The fact of the matter is that this is the uncomfortable truth:

A large cloud bill doesn’t mean someone failed. It often means they succeeded—at scale.

In reality, many of the companies behind these so-called “eye-watering” infrastructure bills are running complex, latency-sensitive, globally distributed platforms. Their cloud usage isn’t the result of reckless provisioning or a forgotten S3 bucket; it’s the direct consequence of intentional architecture aligned with business outcomes.

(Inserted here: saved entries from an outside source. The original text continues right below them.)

/-- The burst's effect is the replacing cell and what becomes of the break's source. -/
theorem spliceWrite_more (x : Site) (pl : Fin 256) :
    ∃ d', spliceWrite x true slot pl p d = d'
      ∧ d'.mem = memWriteRun d.mem (slotAddress slot pl) (replacement x p b (pl.val + 1) d).cell
      ∧ d'.slots = d.slots.set slot
        { d.slots[slot] with
          cursor := some (n + 1)
          headers := replaceEntry (replacement x p b (pl.val + 1) d).entry (d.slots[slot]).headers }
      ∧ d'.em = d.em ∧ d'.sel = d.sel ∧ d'.counters = (count x .clipCell (replacement x p b (pl.val + 1) d).sub d).counters
      ∧ d'.splice = d.splice.setProg p { d.splice.progs[p] with active := some (advanceSource p b d).1 }
      ∧ SameBooks (advanceSource p b d).2 d' := by
  subst hprog
  have hmark : (d.slots[slot]).markOf m.prog = some m := Record.markOf_of_one hmarks
  have hbreak : getBreak m.prog m.brk d = some b := hid ▸ getBreak_of_active hactive
  rw [spliceWrite_eq hmark hbreak]
  obtain ⟨W, hW⟩ : ∃ W, W = replacement x m.prog b (pl.val + 1) d := ⟨_, rfl⟩
  obtain ⟨D, hD⟩ : ∃ D, D = d.putReplacement x slot pl W := ⟨_, rfl⟩
  rw [← hW, ← hD]
  have hput : d.Within [.mem, .slots, .counters, .ports] D := hD ▸ putReplacement_within x d slot pl W
  have hadv := advanceSource_within D m.prog b
  obtain ⟨hsame, hbooks⟩ := advanceSource_congr ⟨hput.cat_eq (by decide), hput.lists_eq (by decide), hput.asrun_eq (by decide)⟩ m.prog b
  obtain ⟨A, hA⟩ : ∃ A, A = (advanceSource m.prog b D).2 := ⟨_, rfl⟩
  rw [← hA] at hadv hbooks ⊢
  have hsplice : A.splice = d.splice := (hadv.splice_eq (by decide)).trans (hput.splice_eq (by decide))
  have hmem : D.mem = memWriteRun d.mem (slotAddress slot pl) W.cell := by
    rw [hD]
    exact (count_within x _ .clipCell W.sub).mem_eq (by decide)
  have hslots : D.slots = d.slots.set slot
      { d.slots[slot] with cursor := some (n + 1), headers := replaceEntry W.entry (d.slots[slot]).headers } := by
    rw [hD, Device.putReplacement, Device.updSlot_slots, (count_within x _ .clipCell W.sub).slots_eq (by decide), vmodify, hcursor]
    rfl
  have hcounters : D.counters = (count x .clipCell W.sub d).counters := by
    rw [hD]
    exact counters_count_congr (d := d) (by rfl) x _ _
  have hupd := updBreak_of_active (p := m.prog) (b := b) (d := A) (by rw [hsplice]; exact hactive) (by rw [hsplice]; exact hended)
    (by rw [hsplice]; exact hclosed) (fun _ => (advanceSource m.prog b d).1)
  rw [hsame, ← hid, hupd]
  have hrecord : A.slots[slot] = { d.slots[slot] with cursor := some (n + 1), headers := replaceEntry W.entry (d.slots[slot]).headers } := by
    rw [hadv.slots_eq (by decide), hslots]
    simp
  have hopen : (A.slots[slot]).openItems = w :: more := by
    rw [Record.openItems_of_cursor (n := n + 1) (by rw [hrecord]), hrecord]
    exact hmore
  have hworks : (A.slots[slot]).openProgs.contains m.prog = true := by
    exact openProgs_contains hopen hw
  have hgoing : ∀ sp, Device.endWorkIfDone { A with splice := sp } x true slot m.prog b.id = { A with splice := sp } := by
    intro sp
    unfold Device.endWorkIfDone
    rw [if_pos hworks]
  have hstays : ∀ sp, settleFrame slot { A with splice := sp } = { A with splice := sp } := by
    intro sp
    unfold settleFrame
    rw [if_neg]
    change ¬ (A.slots[slot]).openItems.isEmpty = true
    rw [hopen]
    exact Bool.false_ne_true
  rw [hgoing, hstays]
  refine ⟨_, rfl, (hadv.mem_eq (by decide)).trans hmem, (hadv.slots_eq (by decide)).trans hslots,
    (hadv.em_eq (by decide)).trans (hput.em_eq (by decide)), (hadv.sel_eq (by decide)).trans (hput.sel_eq (by decide)),
    (hadv.counters_eq (by decide)).trans hcounters, ?_, hbooks⟩
  rw [hsplice]
  rfl

end Burst

/-! ### The replacing cell (R148) -/

section Replacing

variable {x : Site} {p : ProgNo} {b : Break} {d : Device}

theorem replacement_null (hsource : b.source = .null) (pos : Nat) : replacement x p b pos d = nullReplacement pos 3 := by
  simp only [replacement, chosenCell, hsource]

theorem chosenCell_playing {clip : ClipId} (hsource : b.source ≠ .null) (hplaying : b.playing = some clip) :
    chosenCell b d = some (readClipCell clip b.clipPos d) := by
  cases hs : b.source with
  | null => exact absurd hs hsource
  | list => simp only [chosenCell, hs, hplaying]
  | filler => simp only [chosenCell, hs, hplaying]

variable {clip : ClipId} (hsource : b.source ≠ .null) (hplaying : b.playing = some clip)

include hsource hplaying

theorem replacement_cell {c : Fin 8} {sid : Sid} (hbyte : byteAt (readClipCell clip b.clipPos d) 0 = BitVec.ofNat 8 c.val)
    (hsid : (x.progs[p]).comps[c] = some sid) (pos : Nat) :
    replacement x p b pos d = ⟨formHeader ⟨sid, .payload, false, 0, 0, BitVec.ofNat 16 pos⟩ ++ (readClipCell clip b.clipPos d).drop 1,
      ⟨pos, sid, .payload, some (p, c), false⟩, if b.source = .filler then 2 else 0⟩ := by
  simp only [replacement, chosenCell_playing hsource hplaying, hbyte, finOf_ofNat_val, hsid, beq_iff_eq]

theorem replacement_no_sid
    (hno : ∀ c : Fin 8, byteAt (readClipCell clip b.clipPos d) 0 = BitVec.ofNat 8 c.val → (x.progs[p]).comps[c] = none) (pos : Nat) :
    replacement x p b pos d = nullReplacement pos 1 := by
  simp only [replacement, chosenCell_playing hsource hplaying]
  split
  · rfl
  · next c hc =>
    have hval : (byteAt (readClipCell clip b.clipPos d) 0).toNat = c.val := by
      unfold finOf at hc
      split at hc
      · cases hc; rfl
      · cases hc
    have hbyte : byteAt (readClipCell clip b.clipPos d) 0 = BitVec.ofNat 8 c.val := by
      rw [← hval, BitVec.ofNat_toNat, BitVec.setWidth_eq]
    rw [hno c hbyte]

end Replacing

/-! ### What follows a SPLICE burst (R80, R147) -/

theorem exec_spliceBurstComplete {slot : SlotNo} {pl : Fin 256} {p : ProgNo} {cell : Bytes} {keep : Bool} {s : State}
    (hcur : s.dev.arb.current = some ⟨.splice, .splice slot pl p cell, keep⟩) :
    exec .spliceBurstComplete s = .next (s.setDev (afterSplice s.site slot (endBurst s.site
      (if keep then spliceWrite s.site true slot pl p s.dev else s.dev.store (.splice slot pl p cell))))) := by
  change execSpliceBurstComplete s = _
  simp only [execSpliceBurstComplete, hcur]

theorem afterSplice_filling {slot : SlotNo} {due : Due} {d : Device} (h : d.em.item = some ⟨.real slot, due, .filling⟩) (x : Site) :
    afterSplice x slot d = serveItems x (handleFrame x slot due (endLateFill x slot d)) := by
  simp only [afterSplice, h, if_true]

theorem afterSplice_other {slot : SlotNo} {d : Device} (h : ∀ due, d.em.item ≠ some ⟨.real slot, due, .filling⟩) (x : Site) :
    afterSplice x slot d = askSplice x d := by
  unfold afterSplice
  split
  · next i due hitem =>
    rw [if_neg]
    rintro rfl
    exact h due hitem
  · rfl

theorem Programme.with_active {g : Programme} {b : Break} (h : g.active = some b) : { g with active := some b } = g := by rw [← h]

/-- Settles O59: the burst's effect or its store alone, what follows it, and the rules of the source. -/
theorem spliceBurstWrites : Obligations.SpliceBurstWrites := by
  refine ⟨?burst, ?source⟩
  case burst =>
    intro slot pl p asked next s hnext
    have hafter : ∀ d : Device, d.em = s.dev.em → afterSplice s.site slot (endBurst s.site d) = next (endBurst s.site d) := by
      intro d hd
      have hem : (endBurst s.site d).em = s.dev.em := ((endBurst_within s.site d).em_eq (by decide)).trans hd
      rcases hnext with ⟨hother, rfl⟩ | ⟨due, hitem, rfl⟩
      · exact afterSplice_other (by rw [hem]; exact hother) _
      · exact afterSplice_filling (by rw [hem]; exact hitem) _
    refine ⟨fun hcur => ?discarded, ?kept⟩
    case discarded =>
      rw [exec_spliceBurstComplete hcur, if_neg (by decide), hafter]
      · rfl
      · rfl
    intro m b n w more hcur hmarks hprog hactive hid hended hclosed hcursor hmore hw stored written
    obtain ⟨d, hd, hmem, hslots, hem, hsel, hcounters, hsplice, hcat, hlists, hasrun⟩ :=
      spliceWrite_more hmarks hprog hactive hid hended hclosed hcursor hmore hw s.site pl
    have hexec : exec .spliceBurstComplete s = .next (s.setDev (next (endBurst s.site d))) := by
      rw [exec_spliceBurstComplete hcur, if_pos rfl, hd, hafter d hem]
    refine ⟨fun hnull => ?_, fun clip c sid hlist hplaying hwithin hbyte hsid => ?_, fun clip hsource hplaying => ?_⟩
    · have hadv : advanceSource p b s.dev = (b, s.dev) := advanceMany_null hnull p 1 s.dev
      rw [replacement_null hnull] at hmem hslots hcounters
      rw [hadv, Programme.with_active hactive, Splice.setProg_self] at hsplice
      rw [hadv] at hcat hlists
      exact ⟨d, hexec, ⟨⟨hmem, hslots, hem, hsel⟩, hcat, hlists⟩, hcounters, hsplice⟩
    · have hadv := advanceSource_within_clip hlist hplaying hwithin p
      rw [replacement_cell (by rw [hlist]; decide) hplaying hbyte hsid, hlist] at hmem hslots hcounters
      rw [hadv] at hsplice hcat hlists
      exact ⟨d, hexec, ⟨⟨hmem, hslots, hem, hsel⟩, hcat, hlists⟩, hcounters, hsplice⟩
    · intro cell advanced
      refine ⟨fun c sid hbyte hsid => ?_, fun hno => ?_⟩
      · rw [replacement_cell hsource hplaying hbyte hsid] at hmem hslots hcounters
        exact ⟨d, hexec, ⟨hmem, hslots, hem, hsel⟩, hcounters, hsplice, hcat, hlists, hasrun⟩
      · rw [replacement_no_sid hsource hplaying hno] at hmem hslots hcounters
        exact ⟨d, hexec, ⟨hmem, hslots, hem, hsel⟩, hcounters, hsplice, hcat, hlists, hasrun⟩
  case source =>
    intro p b d filled
    have hfilled : ∀ b d, filled b d (toFiller b d) := by
      intro b d
      refine ⟨toFiller_null, fun f place c hfiller hfind hplace hready => ?_⟩
      rw [toFiller_ready hfiller hfind hplace hready]
      cases b.draft <;> rfl
    refine ⟨fun hblank => ⟨fun l hlist => ?_, fun hlist => ?_⟩, fun clip place c hlist hplaying hfind hplace =>
      ⟨fun hmore => ?_, fun l e pre post hend hl hcurrent hring hpre => ?_⟩, fun clip hfiller hplaying => advanceSource_filler hfiller hplaying,
      fun skipped hskipped => ⟨?_, fun o rest z hz => ⟨fun hheld => ?_, fun hheld hstate => ?_⟩⟩⟩
    · simp only [beginSource, hblank, Bool.false_eq_true, if_false, hlist]
    · have hbegin : beginSource p b d = toFiller b d := by simp only [beginSource, hblank, Bool.false_eq_true, if_false, hlist]
      rw [hbegin]
      exact hfilled b d
    · exact advanceSource_within_clip hlist hplaying (by rw [clipLength_of_place hfind hplace]; exact hmore) p
    · rw [advanceSource_at_end hlist hplaying hfind hplace hend hl hcurrent, hring, ringAfter_split hpre]
      rfl
    · have hwalk := startEntries_skipped (p := p) (rest := []) hskipped
      rw [List.append_nil] at hwalk
      rw [hwalk]
      exact hfilled b d
    · rw [startEntries_skipped hskipped, startEntries_held hz hheld]
      exact hfilled b d
    · intro taken held
      refine ⟨fun place c hfind hplace hready => ?_, fun hclip => ?_⟩
      · rw [startEntries_skipped hskipped, startEntries_ready hz hheld hstate hfind hplace hready]
        rfl
      · rw [startEntries_skipped hskipped, startEntries_not_ready hz hheld hstate hclip]
        rfl

end Sys2Proof.Machine
end

section

/-! PROOFS. The close of a break: its list turned, its holds released, its draft closed and appended. Settled: O60. -/

namespace Sys2Proof.Machine

/-! ### One entry's hold released (R131) -/

/-- The entry without the break among its holders. -/
def RingEntry.left (z : RingEntry) (brk : Nat) : List Holder := z.holders.filter (fun h => h.brk != brk)

/-- Whether the release of the break's hold unlinks the entry. -/
def RingEntry.goes (z : RingEntry) (brk : Nat) : Bool := z.heldBy brk && (z.left brk).isEmpty && z.state == .retiring

/-- The entry once the break's hold is released; none where it is unlinked. -/
def RingEntry.release (z : RingEntry) (brk : Nat) : Option RingEntry :=
  if z.heldBy brk = false then some z
  else if z.left brk ≠ [] then some { z with holders := z.left brk }
  else if z.state = .retiring then none
  else some { z with state := .idle, holders := [] }

theorem RingEntry.release_eq_none {z : RingEntry} {brk : Nat} (h : z.goes brk = true) : z.release brk = none := by
  simp only [RingEntry.goes, Bool.and_eq_true, List.isEmpty_iff, beq_iff_eq] at h
  obtain ⟨⟨hheld, hleft⟩, hstate⟩ := h
  simp [RingEntry.release, hheld, hleft, hstate]

/-- A released entry is held by the break no more. -/
theorem RingEntry.heldBy_of_release {z z' : RingEntry} {brk : Nat} (h : z.release brk = some z') : z'.heldBy brk = false := by
  unfold RingEntry.release at h
  split at h
  · next hheld =>
    cases h
    exact hheld
  · split at h
    · cases h
      simp [RingEntry.heldBy, RingEntry.left]
    · split at h
      · cases h
      · cases h
        rfl

section Entry

variable {brk : Nat} {e : EntryNo} {z : RingEntry} {d : Device} (hz : d.lists.pool[e] = some z)

include hz

theorem releaseEntry_goes (hgoes : z.goes brk = true) : releaseEntry brk e d = lowerUse z.clip (d.withoutEntry e z.list) := by
  simp only [RingEntry.goes, RingEntry.left, Bool.and_eq_true, beq_iff_eq] at hgoes
  obtain ⟨⟨hheld, hleft⟩, hstate⟩ := hgoes
  simp only [releaseEntry, hz, hheld, hleft, hstate, Bool.not_true, Bool.false_eq_true, if_false, if_true]
  exact unlinkEntry_of_entry hz

theorem releaseEntry_stays (hstays : z.goes brk = false) : releaseEntry brk e d = setEntry e (z.release brk) d := by
  simp only [releaseEntry, hz]
  by_cases hheld : z.heldBy brk = true
  · by_cases hleft : z.left brk = []
    · have hstate : z.state ≠ .retiring := by
        intro hstate
        simp [RingEntry.goes, hheld, hleft, hstate] at hstays
      have hempty : (z.holders.filter (fun h => h.brk != brk)).isEmpty = true := List.isEmpty_iff.mpr hleft
      simp only [RingEntry.release, hheld, hleft, hstate, hempty, Bool.not_true, Bool.false_eq_true, Bool.true_eq_false, if_false, if_true,
        ne_eq, not_true_eq_false]
    · have hsome : (z.holders.filter (fun h => h.brk != brk)).isEmpty = false := by
        simpa [RingEntry.left, List.isEmpty_eq_false_iff] using hleft
      simp only [RingEntry.release, hheld, hleft, hsome, Bool.not_true, Bool.false_eq_true, Bool.true_eq_false, if_false, if_true, ne_eq,
        not_false_eq_true]
      rfl
  · have hfree : z.heldBy brk = false := by simpa using hheld
    have hsame : d.lists.pool.set e (some z) = d.lists.pool := by
      rw [← hz]
      simp
    simp only [RingEntry.release, hfree, Bool.not_false, if_true, setEntry, hsame]
    rfl

end Entry

theorem releaseEntry_free {brk : Nat} {e : EntryNo} {d : Device} (hz : d.lists.pool[e] = none) : releaseEntry brk e d = d := by
  simp only [releaseEntry, hz]

/-- The pool once an entry's hold is released. -/
theorem pool_releaseEntry (brk : Nat) (e : EntryNo) (d : Device) :
    (releaseEntry brk e d).lists.pool = d.lists.pool.set e (d.lists.pool[e].bind (·.release brk)) := by
  cases hz : d.lists.pool[e] with
  | none =>
    rw [releaseEntry_free hz, Option.bind_none, ← hz]
    simp
  | some z =>
    rw [Option.bind_some]
    cases hgoes : z.goes brk with
    | true =>
      rw [releaseEntry_goes hz hgoes, (lowerUse_within _ _).lists_eq (by decide), RingEntry.release_eq_none hgoes]
      rfl
    | false =>
      rw [releaseEntry_stays hz hgoes]
      rfl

In this article, we’ll take a closer look at anonymized real-world scenarios, companies with workloads that justify $100M+ annual cloud spend. We’ll dissect what those numbers really mean through the lens of:

  • Performance requirements and architectural trade-offs

  • Network design complexity and operational reality

  • Cost structures and margin targets

  • FinOps principles and optimization techniques

We’ll also highlight where things go wrong, like when large cloud bills are the result of waste or poor design, and why that distinction matters more than ever in today’s economic climate.

This isn’t about defending high cloud bills blindly. It’s about giving you the tools to read those numbers intelligently, contextually, and with the technical and economic nuance they deserve.

2. Case #1 – A Real-Time Collaboration SaaS ($120M/year Cloud Spend)

Let’s start with a redacted case study: a design-focused, browser-based collaboration platform used by millions of designers, developers, and product teams worldwide. You know the type: real-time cursor sharing, asset libraries, commenting, multi-user whiteboarding.

At the peak of its growth, this company reached:

  • 15 million+ monthly active users

  • Global presence with users in over 100 countries

  • Hundreds of thousands of concurrent sessions, often from users collaborating across continents in near real-time

Their AWS bill? Over $120 million annually, or roughly $330,000/day.

It raised eyebrows. But once you unpack the architecture and business model, it becomes not only understandable but expected.

Engineering Use Case

Real-time demands, unforgiving latency

  • WebSockets everywhere: Each collaborative session maintains dozens of open WebSocket connections per user, all of which require ultra-low latency and high message throughput.

  • Multiplayer rendering: Sessions are stateful. Actions by one user trigger immediate updates for all others, often across continents.

  • Server-side rendering and preview: Thumbnails, design previews, and version histories require CPU- or GPU-intensive compute pipelines.

  • Storage complexity: Users upload large design files, fonts, libraries, and assets that must be stored durably and served quickly from the nearest region.

This isn’t static web content. This is interactive, global, millisecond-sensitive design orchestration, all from a browser.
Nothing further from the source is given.